DISILLUSIONMENTS WITH DIGITAL RIGHTS
15 years ago I left the engineering profession, no longer willing to operate within its patriarchal, rigid and (quite frankly) boring confines. For years, I cheekily described myself as a “recovering civil engineer”. I wanted to be creative and work on urgent social justice issues, like border policing, climate justice and youth unemployment; not be another cog in a corporate machine building rainfall/runoff models. “I can't do this anymore; I like people more than spreadsheets” I declared to anyone who would listen.
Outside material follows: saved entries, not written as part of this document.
-- ==== Sys2Proof/Machine/Time.lean ====
section
/-! DEFINITION. Chapter 13: time bases, their PTP instances, the calendar and scheduled events. -/
namespace Sys2Proof.Machine

/-! ### The calendar's arithmetic (13 R282) -/

/-- Whether 2000 + y is a leap year. -/
def leap (y : Nat) : Bool := y % 4 == 0 && (y % 100 != 0 || y % 400 == 0)

/-- The days of month `m` (1 to 12) of year `y`. -/
def monthDays (y m : Nat) : Nat := if m = 2 then (if leap y then 29 else 28) else if m = 4 ∨ m = 6 ∨ m = 9 ∨ m = 11 then 30 else 31

/-- Days from 2000-01-01 to the first of year `y`. -/
def yearDay (y : Nat) : Nat := 365 * y + (y + 3) / 4 - (y + 99) / 100 + (y + 399) / 400

/-- Days from the first of a year to the first of month `m`. -/
def monthDay (y m : Nat) : Nat := (range 1 m).foldl (fun n k => n + monthDays y k) 0

/-- Seconds from 2000-01-01 00:00:00. -/
def CalTime.secs (c : CalTime) : Nat :=
  (yearDay c.year + monthDay c.year c.month + (c.day - 1)) * 86400 + c.hour * 3600 + c.min * 60 + c.sec

/-- The weekday of a number of seconds since 2000-01-01, a Saturday: 0 Monday to 6 Sunday. -/
def weekday (n : Nat) : Nat := (n / 86400 + 5) % 7

/-- The next second; after 2999 the year is 0 again. -/
def CalTime.next (c : CalTime) : CalTime :=
  if c.sec < 59 then { c with sec := c.sec + 1 }
  else if c.min < 59 then { c with sec := 0, min := c.min + 1 }
  else if c.hour < 23 then { c with sec := 0, min := 0, hour := c.hour + 1 }
  else if c.day < monthDays c.year c.month then { c with sec := 0, min := 0, hour := 0, day := c.day + 1 }
  else if c.month < 12 then ⟨0, 0, 0, 1, c.month + 1, c.year⟩
  else ⟨0, 0, 0, 1, 1, (c.year + 1) % 1000⟩

/-- The fields of the CAL_SET layout. -/
def calOf (w : Nat) : CalTime := ⟨bits w 21 16, bits w 29 24, bits w 36 32, bits w 44 40, bits w 51 48, bits w 61 52⟩

/-- The CAL_TIME layout of a time, without SUBSEC. -/
def calBits (c : CalTime) : Nat :=
  c.sec * 2 ^ 16 + c.min * 2 ^ 24 + c.hour * 2 ^ 32 + c.day * 2 ^ 40 + c.month * 2 ^ 48 + c.year * 2 ^ 52

/-- Whether a date is possible (13 R283). -/
def CalTime.ok (c : CalTime) : Bool :=
  decide (c.sec ≤ 59) && decide (c.min ≤ 59) && decide (c.hour ≤ 23) && decide (1 ≤ c.month) && decide (c.month ≤ 12) && decide (1 ≤ c.day)
    && decide (c.day ≤ monthDays c.year c.month) && decide (c.year ≤ 999)

/-- The date of a number of days since 2000-01-01, found from year `y` on. -/
def dateFrom : Nat → Nat → Nat → Nat × Nat × Nat
  | 0, y, d => (y, 1, d + 1)
  | n + 1, y, d =>
    let len := if leap y then 366 else 365
    if len ≤ d then dateFrom n (y + 1) (d - len)
    else
      let m := ((range 1 13).filter (fun m => decide (monthDay y m ≤ d))).getLast?.getD 1
      (y, m, d - monthDay y m + 1)

/-- The date and time of a number of seconds since 2000-01-01 00:00:00. -/
def calFrom (n : Nat) : CalTime :=
  let (y, m, d) := dateFrom 1000 0 (n / 86400)
  ⟨n % 60, n / 60 % 60, n / 3600 % 24, d, m, y⟩

/-! ### Scheduled events (13 R284) -/

/-- Fields of an entry. -/
def Sched.trigger (e : Sched) : Nat := fld e.p 1 1
def Sched.rep (e : Sched) : Nat := fld e.p 2 1
def Sched.action (e : Sched) : Nat := fld e.p 3 1
def Sched.when (e : Sched) : Nat := fld e.p 4 8

/-- Whether the second `n` is an instant of a calendar entry. -/
def isInstant (e : Sched) (n : Nat) : Bool :=
  let w := (calOf e.when).secs
  decide (w ≤ n) && (match e.rep with
    | 0 => n == w
    | 1 => n % 86400 == w % 86400
    | 2 => n % 604800 == w % 604800
    | _ => n % 86400 == w % 86400 && decide (weekday n < 5))

/-- The instant of a calendar entry that lies in (a, b] and has not fired, if there is one: the latest. -/
def passedInstant (e : Sched) (a b : Nat) : Option Nat :=
  let w := (calOf e.when).secs
  let fresh := fun n => decide (a < n ∧ n ≤ b) && isInstant e n && (match e.last with | some l => decide (l < n) | none => true)
  if e.rep = 0 then (if fresh w then some w else none)
  else
    let day := fun k => (b + w % 86400 - b % 86400) - (if b % 86400 < w % 86400 then 86400 else 0) - 86400 * k
    ((List.range 8).map day).find? fresh

/-- The action of entry `i` on the device, and its result: 0, or CONFLICT (13 R284, 20 R387). -/
def schedAct (s : State) (e : Sched) : State × Nat :=
  match e.action with
  | 1 =>
    let r := refAt e.p 20
    let ch := fld e.p 16 1
    match (busOf s e.owner (fld e.p 12 4)).bind (fun b => if b.mixMinus then none else xpAt b r ch) with
    | none => (s, 0x0501)
    | some x =>
      if x.bind.isSome then (s, 0x0501)
      else (modBus s e.owner (fld e.p 12 4) (fun b => putXp b r ch (fld e.p 18 2) (fld e.p 28 2) false x.late), 0)
  | 2 =>
    let pin := fld e.p 17 1 % 32
    if thas s.gpioKeys pin then (s, 0x0501)
    else ({ s with gpio := { s.gpio with out := setBit s.gpio.out pin (bit (fld e.p 17 1) 7) } }, 0)
  | _ => (s, 0)

/-- An entry fires: its action, unless it only reports BUSY, the event, and a one-shot entry is freed (13 R284). -/
def schedShoot (s : State) (a : SchedShot) : State :=
  match tget s.sched a.entry with
  | none => s
  | some e =>
    let (s, st) := if a.idle then (s, 0x0401) else schedAct s e
    let s := if e.rep = 0 ∨ e.trigger = 1 then { s with sched := tdel s.sched a.entry }
      else { s with sched := tset s.sched a.entry { e with due := false, last := a.last } }
    evT s e.owner 0x903 a.entry st a.aux

/-- Entry `i` fires, and the active device of a pair names it in the values of its tenant's frame, of T0's for an entry of PF0; a standby
waits for these (13 R284). The firing is a wake event (19 R368). -/
def schedFire (s : State) (i aux : Nat) (idle : Bool) (at_ : Option Nat) : State :=
  match tget s.sched i with
  | none => s
  | some e =>
    if follows s then s
    else
      let a : SchedShot := ⟨i, aux, idle, at_⟩
      let t := if e.owner = 0xFFFF then 0 else e.owner
      schedShoot (wake (if thas s.tenants t then modTenant s t (fun x => { x with acted := x.acted ++ [a] }) else s)) a

/-- The entries of time base `t` that lie ahead of `old` by at most `off`: a forward step by `off` fires them (13 R284). -/
def schedStep (s : State) (t old : Nat) (off : Int) : State :=
  (s.sched.filter (fun e => e.2.trigger == 1 && e.2.when / 2 ^ 48 % 16 == t && decide (0 < tdiff (e.2.when % 2 ^ 48) old) && decide (tdiff (e.2.when % 2 ^ 48) old ≤ off))).foldl
    (fun s e => schedFire s e.1 1 false none) s

/-- An entry's instant arrives: the calendar has come to it, or its time base passes WHEN. -/
def schedArrive (i : Nat) (s : State) : State :=
  match tget s.sched i with
  | none => s
  | some e =>
    if e.trigger = 0 then (if e.due then schedFire s i 0 false (some s.cal.now.secs) else s)
    else schedFire (advanceToTime (e.when / 2 ^ 48 % 16) (e.when % 2 ^ 48) s) i 0 false none

def execSchedEntryFire (e : Nat) (s : State) : Host.Outcome State Fault Refusal := runBase s (schedArrive e)

/-- time.schedule. (DEDUCED, log entry 66.) -/
def planSchedule (c : Ctx) (s : State) : Plan :=
  let i := c.u8 0
  let t := c.tenant
  let act := c.u8 3
  let cancel := act == 0xFF
  let w := c.u64 4
  let mine := ((tget s.sched i).map (fun e => e.owner == t)).getD false
  let b := tb s (w / 2 ^ 48 % 16)
  let ahead := tdiff (w % 2 ^ 48) b.now
  let when := if c.u8 1 = 0 then !(calOf w).ok || w != calBits (calOf w)
    else decide (2 ^ 52 ≤ w) || decide (ahead < 65536 * 1000000) || decide (65536 * 2000000000 < ahead)
  let owned := (s.sched.filter (fun e => e.2.owner == t)).length
  let full := if i = 0xFF then decide (64 ≤ s.sched.length) else thas s.sched i
  { fails :=
      if cancel then failIf (!mine) (.field 0)
      else failIf (act == 2 && !c.mgr) .noPermission ++ failIf (decide (63 < i) && i != 0xFF) (.field 0) ++ failIf (decide (1 < c.u8 1)) (.field 1)
        ++ failIf (c.u8 1 == 0 && decide (3 < c.u8 2)) (.field 2) ++ failIf (decide (2 < act)) (.field 3) ++ failIf when (.field 4)
        ++ (if act = 1 then failIf (t == 0xFFFF) (.field 12) ++ failIf (!refClean c.p 20) (.field 20) ++ failIf (c.u16 28 == 0xFFFF) (.field 28) else [])
        ++ failIf (full || (t != 0xFFFF && decide (16 ≤ owned))) .noResource
    act := fun s =>
      if cancel then ({ s with sched := tdel s.sched i }, .ok (le1 i))
      else
        let (k, s) := if i = 0xFF then let (o, s) := pickFree s (s.sched.map (·.1)) 64; (o.getD 0, s) else (i, s)
        ({ s with sched := tset s.sched k { owner := t, p := fit 30 c.p } }, .ok (le1 k)) }

def cmdSchedule : Cmd := { opcode := 0x0906, issuer := 'T', scope := 'E', least := 30, rsvd := [(30, 18)], plan := planSchedule }

def execTimeSchedule (r : Req) (s : State) : Host.Outcome State Fault Refusal := runCmd cmdSchedule r s

/-! ### XB and the calendar registers (13 R282, R283) -/

/-- The calendar has come to a second: the entries whose instant it is are due. -/
def calDue (s : State) : State :=
  let n := s.cal.now.secs
  { s with sched := tmap s.sched (fun _ e => if e.trigger == 0 && isInstant e n && (match e.last with | some l => decide (l < n) | none => true) then { e with due := true } else e) }

/-- The calendar advances one second. -/
def xbSecond (s : State) : State :=
  let n := s.cal.now.next
  let wrapped := n.secs == 0
  let s := { s with cal := { s.cal with now := n, wday := weekday n.secs, wrap := s.cal.wrap || wrapped } }
  calDue (if wrapped then { s with sched := tmap s.sched (fun _ e => { e with last := none }) } else s)

/-- CAL_TRIM as a number. -/
def Cal.trimBy (c : Cal) : Int := sext 10 c.trim

/-- The XB cycles counted within the second after `n` more: CAL_TRIM adds or removes one in every 2^20 per unit (13 R282). (DESIGN CHOICE for
their spread, log entry 117.) -/
def Cal.counted (c : Cal) (n : Nat) : Nat := ((c.sub + n : Nat) + (c.trimAcc + n * c.trimBy) / (2 ^ 20 : Nat)).toNat

/-- `n` cycles of XB: the calendar advances at each that completes a second of 32,768. -/
def xbPass (n : Nat) (s : State) : State :=
  let k := s.cal.counted n
  let s := { s with cal := { s.cal with sub := k % 32768, trimAcc := (s.cal.trimAcc + n * s.cal.trimBy) % (2 ^ 20 : Nat) } }
  (List.range (k / 32768)).foldl (fun s _ => xbSecond s) s

def execXbStop (s : State) : Host.Outcome State Fault Refusal := run s (fun s => { s with cal := { s.cal with xbStop := true, valid := false } })

/-- A write of CAL_CTRL: CAL_TRIM, and COMMIT, which waits for the next XB edge (20 R378). -/
def execCalCommitWrite (val : BitVec 32) (s : State) : Host.Outcome State Fault Refusal :=
  let v := val.toNat
  if bits v 15 1 ≠ 0 ∨ bits v 31 26 ≠ 0 then .fault (.reservedTestControl 0x063010)
  else runBase s (fun s => { s with cal := { s.cal with trim := bits v 25 16, pending := s.cal.pending || bit v 0, syncAt := if bit v 0 then none else s.cal.syncAt } })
And now, over a decade later, I’m on the verge of breaking up with yet another profession. I am now considering becoming a “recovering digital rights expert”. Admittedly, it is strange timing; just as hoards of people are flocking to claim that they are an expert on “artificial intelligence”[1]. The societal challenges connected to digital technologies are multiplying before our eyes; we are being surveilled more than ever in our homes, workplaces, schools, universities, and in the streets. Data extraction and automated decision making is being used to detain and deport migrants, limit access to employment, credit, social benefits, housing and more. AI chat bots are in the process of encroaching on human connection (as therapists, friends, romantic lovers and sexual partners), and Musk’s Grok is being used to undress women and children on X without their consent. Livestreamed genocides in Palestine, Xinjiang and elsewhere are being fuelled by all-encompassing surveillance systems and automated weapons, communities are protesting land and water hungry data centre developments. Internet blackouts fuel violence and genocide in Iran, India, Sudan and the world over. Our political opinions, purchasing behaviours and life decisions are increasingly algorithmically driven.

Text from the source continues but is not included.